I was just curious. That's all. Lol


----------



## Lilty (Dec 20, 2006)

Even though you did mess up it still looks great.


----------



## Horatio (Apr 4, 2012)

That's slick!


----------



## DaveTTC (May 25, 2012)

I like it, great photos too.

Dave The Turning Cowboy


----------



## BassBlaster (Nov 21, 2010)

Thats way cool. I bet you could sell a ton of those to people with desk jobs.:thumbsup:


----------



## RusDemka (Jun 9, 2012)

BassBlaster said:


> Thats way cool. I bet you could sell a ton of those to people with desk jobs.:thumbsup:


Lol, for sure


----------



## robert421960 (Dec 9, 2010)

thats really nice
i might steal that idea :yes::yes:


----------



## duncsuss (Aug 21, 2009)

Looks great, Dema -- very nice project.



RusDemka said:


> lol, could have, but i didnt think of it then and started to mess with it, got to a point were i made it worse and decided to just make a finial. Got your attention didnt it :laughing:


I thought it was a place-holder for the clock mechanism you were planning to put in there ... like THIS one, or maybe one that's a bit smaller.
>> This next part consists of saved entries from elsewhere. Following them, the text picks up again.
/-- The registers behind a result are those that it leaves of the ones before the instruction. -/
theorem registers_result (ready : b.Ready s e w) (x : Res) :
    let c := (b.result e w x).core e
    c.pc = (s.eng e).core.pc ∧ c.slot = (s.eng e).core.slot ∧ c.delay = (s.eng e).core.delay
      ∧ c.prods = ((b.core e).results w x).prods ∧ ∀ n, c.reg n = ((b.core e).results w x).reg n := by
  obtain ⟨pc, slot, delay⟩ := ready.registers
  obtain ⟨restPc, restSlot, restDelay⟩ := (b.core e).results_rest w x
  obtain ⟨pc', slot', delay', prods', reg'⟩ := (ready.result_works x).1.eng.registers
  rw [ready.eng_resulted] at pc' slot' delay' prods' reg'
  exact ⟨pc'.trans (restPc.trans pc), slot'.trans (restSlot.trans slot), delay'.trans (restDelay.trans delay), prods', reg'⟩

/-- No product is due behind a result in MH or ML. -/
theorem result_none_due (ready : b.Ready s e w) (hm : w.dm = 8) (x : Res)
    (product : w.d.toNat % 256 = 4 ∨ w.d.toNat % 256 = 5) :
    ∀ p ∈ ((b.result e w x).core e).prods, ((b.result e w x).core e).slot + 1 < p.due := by
  obtain ⟨-, slot, -, prods, -⟩ := registers_result ready x
  obtain ⟨-, slotB, -⟩ := ready.registers
  have mac := ready.dest
  unfold DestOk at mac
  rw [if_pos hm] at mac
  rw [prods, slot, ← slotB]
  exact Core.none_due_results hm (mac product) x

/-- Of the block, an instruction that gives a result changes its engine, and of it nothing but registers, what is on its
way, the write buffer, and that the engine has gone on. -/
theorem engine_result (ready : b.Ready s e w) (x : Res) :
    let g := (b.result e w x).s.eng e
    (b.result e w x).s = s.setEng e (fun _ => g)
      ∧ g = { s.eng e with core := g.core, late := g.late, wbuf := g.wbuf, pass := g.pass, brk := g.brk } := by
  have here := ready.here
  have result := (ready.result_works x).1
  obtain ⟨f, state⟩ := ready.works.s
  obtain ⟨f', state'⟩ := result.s
  refine ⟨?_, ?_⟩
  · rw [state', Run.resulted, State.setCore, state, Run.start, setEng_setEng, setEng_setEng, setEng_setEng, eng_setEng here]
    exact setEng_congr rfl
  · rw [result.eng.eng, ready.eng_resulted, ready.works.eng.eng, eng_start here]

theorem here_result (ready : b.Ready s e w) (x : Res) : e < (b.result e w x).s.engines.length := by
  rw [(engine_result ready x).1, length_engines_setEng]
  exact ready.here

/-- No halt is asked of an engine that issues and runs, behind its result either. -/
theorem calm_result (h : s.Issues e) (ready : b.Ready s e w) (x : Res)
    (run : ((b.result e w x).s.eng e).state = .run) : (b.result e w x).s.flag (R.ENG_CTL_HALT e) = false := by
  obtain ⟨state, eng⟩ := engine_result ready x
  have before : (s.eng e).state = .run := (congrArg Engine.state eng).symm.trans run
  rw [state, State.flag, get_setEng]
  exact (h.calm before).1

/-- The byte that a result sends to memory lands there. -/
theorem result_lands {p : Place} (h : s.Issues e) (ret : (s.eng e).core.notReti) (ready : b.Ready s e w) (hm : w.dm ≠ 8)
    (place : (b.s.eng e).place (b.addr e w.dm w.d).1 = some p) (x : Res) (stall len : Nat) :
    Lands b.s ((((b.result e w x).s.pass e 1 stall).follow e len).boundary e) e p x.val := by
  have accepts : (b.s.eng e).accepts p = true := by
    have dest := ready.dest
    unfold DestOk at dest
    rw [if_neg hm] at dest
    obtain ⟨p', place', accepts⟩ := dest
    rwa [Option.some.inj (place.symm.trans place')]
  obtain ⟨result, -, l, late, early⟩ := result_stores ready.hereRun hm place accepts x
  obtain ⟨-, slot, delay, -, -⟩ := registers_result ready x
  obtain ⟨-, slotB, -⟩ := ready.registers
  have sameState : ((b.result e w x).s.eng e).state = (b.s.eng e).state := by
    rw [result.eng.eng, ready.eng_resulted]
  have due : ((b.result e w x).s.eng e).core.slot + 1 < (b.sent e p x).due := by
    show ((b.result e w x).core e).slot + 1 < (b.core e).slot + 3
    rw [slot, slotB]
    omega
  have sent : b.sent e p x ∈ ((b.result e w x).s.eng e).late := by
    rw [late]
    exact Late.mem_place_.mpr (.inl rfl)
  rcases lands_behind (here_result ready x) (Core.notReti_congr delay ret) (calm_result h ready x) stall len sent due with
    there | ⟨halted, a, frame, read⟩
  · exact .inl there
  · refine .inr ⟨sameState ▸ halted, a, frame, fun wf before => read ?_ ?_⟩
    · obtain ⟨f, state⟩ := result.s
      rw [state]
      exact wf
    · have toFrame : p = .frame a := frame
      rw [late, Late.place_eq_append (early before), List.filter_append, toFrame]
      simp [Run.sent, Late.buffered]

/-- What is on its way behind a result was so before, or is a byte of the result or of a pointer, and not due in this slot. -/
theorem late_result (ready : b.Ready s e w) (x : Res) : ∀ l ∈ ((b.result e w x).s.eng e).late,
    l ∈ (s.eng e).late ∨ Stored b e true w l.place ∧ l.due = (s.eng e).core.slot + 3 := by
  have result := (ready.result_works x).1
  obtain ⟨-, slot, -, -, -⟩ := registers_result ready x
  intro l hl
  rcases result.eng.late l hl with old | ⟨⟨hm, stored⟩, due⟩
  · rw [ready.eng_resulted] at old
    rcases ready.works.eng.late l old with older | ⟨stored, due⟩
    · rw [eng_start ready.here] at older
      exact .inl older
    · rw [core_start ready.here] at due
      exact .inr ⟨.inr (stored.imp id .inl), due⟩
  · refine .inr ⟨?_, due.trans (congrArg (· + 3) (result.slot.symm.trans slot))⟩
    rcases stored with place | pointer
    · exact .inl ⟨rfl, hm, place⟩
    · exact .inr (.inr (.inr ⟨rfl, pointer⟩))

/-- With nothing about to arrive, the registers behind a result differ from those that it leaves in the snapshots alone. -/
theorem core_result_of_settled (ready : b.Ready s e w) (settled : s.Settled e) (x : Res) :
    ∃ cs ts cs' ts', (b.result e w x).core e = { ({ (s.eng e).core with cycSnap := cs, tbsSnap := ts } : Core).results w x with
      cycSnap := cs', tbsSnap := ts' } := by
  have before := ready.works.eng.snapshots (by rw [core_start ready.here]; exact settled.sloe)
  rw [core_start ready.here] at before
  have resulted : ((b.resulted e w x).s.eng e).core = (b.s.eng e).core.results w x := Run.core_resulted ready.hereRun w x
  rw [before] at resulted
  obtain ⟨sloe, -⟩ := Core.pending_results
    (c := { (s.eng e).core with cycSnap := (b.s.eng e).core.cycSnap, tbsSnap := (b.s.eng e).core.tbsSnap }) settled.prods w x
  have behind := (ready.result_works x).1.eng.snapshots (by rw [resulted, sloe]; exact settled.sloe)
  rw [resulted] at behind
  exact ⟨_, _, _, _, behind⟩

/-- With nothing about to arrive, nothing arrives behind a result. -/
theorem quiet_result (ready : b.Ready s e w) (settled : s.Settled e) (x : Res) :
    ((b.result e w x).s.eng e).Quiet ((s.eng e).core.slot + 1) := by
  obtain ⟨cs, ts, cs', ts', core⟩ := core_result_of_settled ready settled x
  obtain ⟨sloe, quot, prods, -⟩ := Core.pending_results (c := { (s.eng e).core with cycSnap := cs, tbsSnap := ts })
    settled.prods w x
  unfold Run.core at core
  constructor
  case prods => rw [core]; exact prods ▸ settled.prods
  case quot => rw [core]; exact quot ▸ settled.quot
  case sloe => rw [core]; exact sloe.trans settled.sloe
  case late =>
    intro l hl
    rcases late_result ready x l hl with old | ⟨-, due⟩
    · exact settled.late l old
    · omega
  case hidden =>
    rw [(engine_result ready x).2]
    exact settled.hidden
A desk set with business cards, a pen, and a clock ... now *that's* a desk set :thumbsup:


----------



## RusDemka (Jun 9, 2012)

duncsuss said:


> Looks great, Dema -- very nice project.
> 
> I thought it was a place-holder for the clock mechanism you were planning to put in there ... like THIS one, or maybe one that's a bit smaller.
> 
> A desk set with business cards, a pen, and a clock ... now that's a desk set :thumbsup:


I did think about it, but the pen hardware were already pressed together and I think width wouldn't allow for a clock, but next one for sure will have a clock...


----------



## duncsuss (Aug 21, 2009)

RusDemka said:


> I did think about it, but the pen hardware were already pressed together and I think width wouldn't allow for a clock, but next one for sure will have a clock...


PennState also have THIS one, only needs a 15/16ths diameter hole -- looks like that would fit the design nicely


----------



## RusDemka (Jun 9, 2012)

duncsuss said:


> PennState also have THIS one, only needs a 15/16ths diameter hole -- looks like that would fit the design nicely


Ooo yes it would, ill have to get a couple on my next order. Thanks Duncan


----------



## MBS600 (Sep 28, 2012)

Another option and depending on the user, you could epoxy a rare earth magnet to hold paper clips. 

Looks great Dema!


----------



## Dave Paine (May 30, 2012)

MBS600 said:


> Another option and depending on the user, you could epoxy a rare earth magnet to hold paper clips.
> 
> Looks great Dema!


Yes, very nice item. :thumbsup:

Building on MBS600, if you drill the hole from underneath or the back and stop e.g., 1/16in from the front, then install the magnet, you will have a hidden paper clip holder.


----------



## blaineo (Dec 29, 2012)

Darn Perty!  But don't think you can trade that for my DC!! LOL


----------



## RusDemka (Jun 9, 2012)

blaineo said:


> Darn Perty!  But don't think you can trade that for my DC!! LOL


 
:laughing:


----------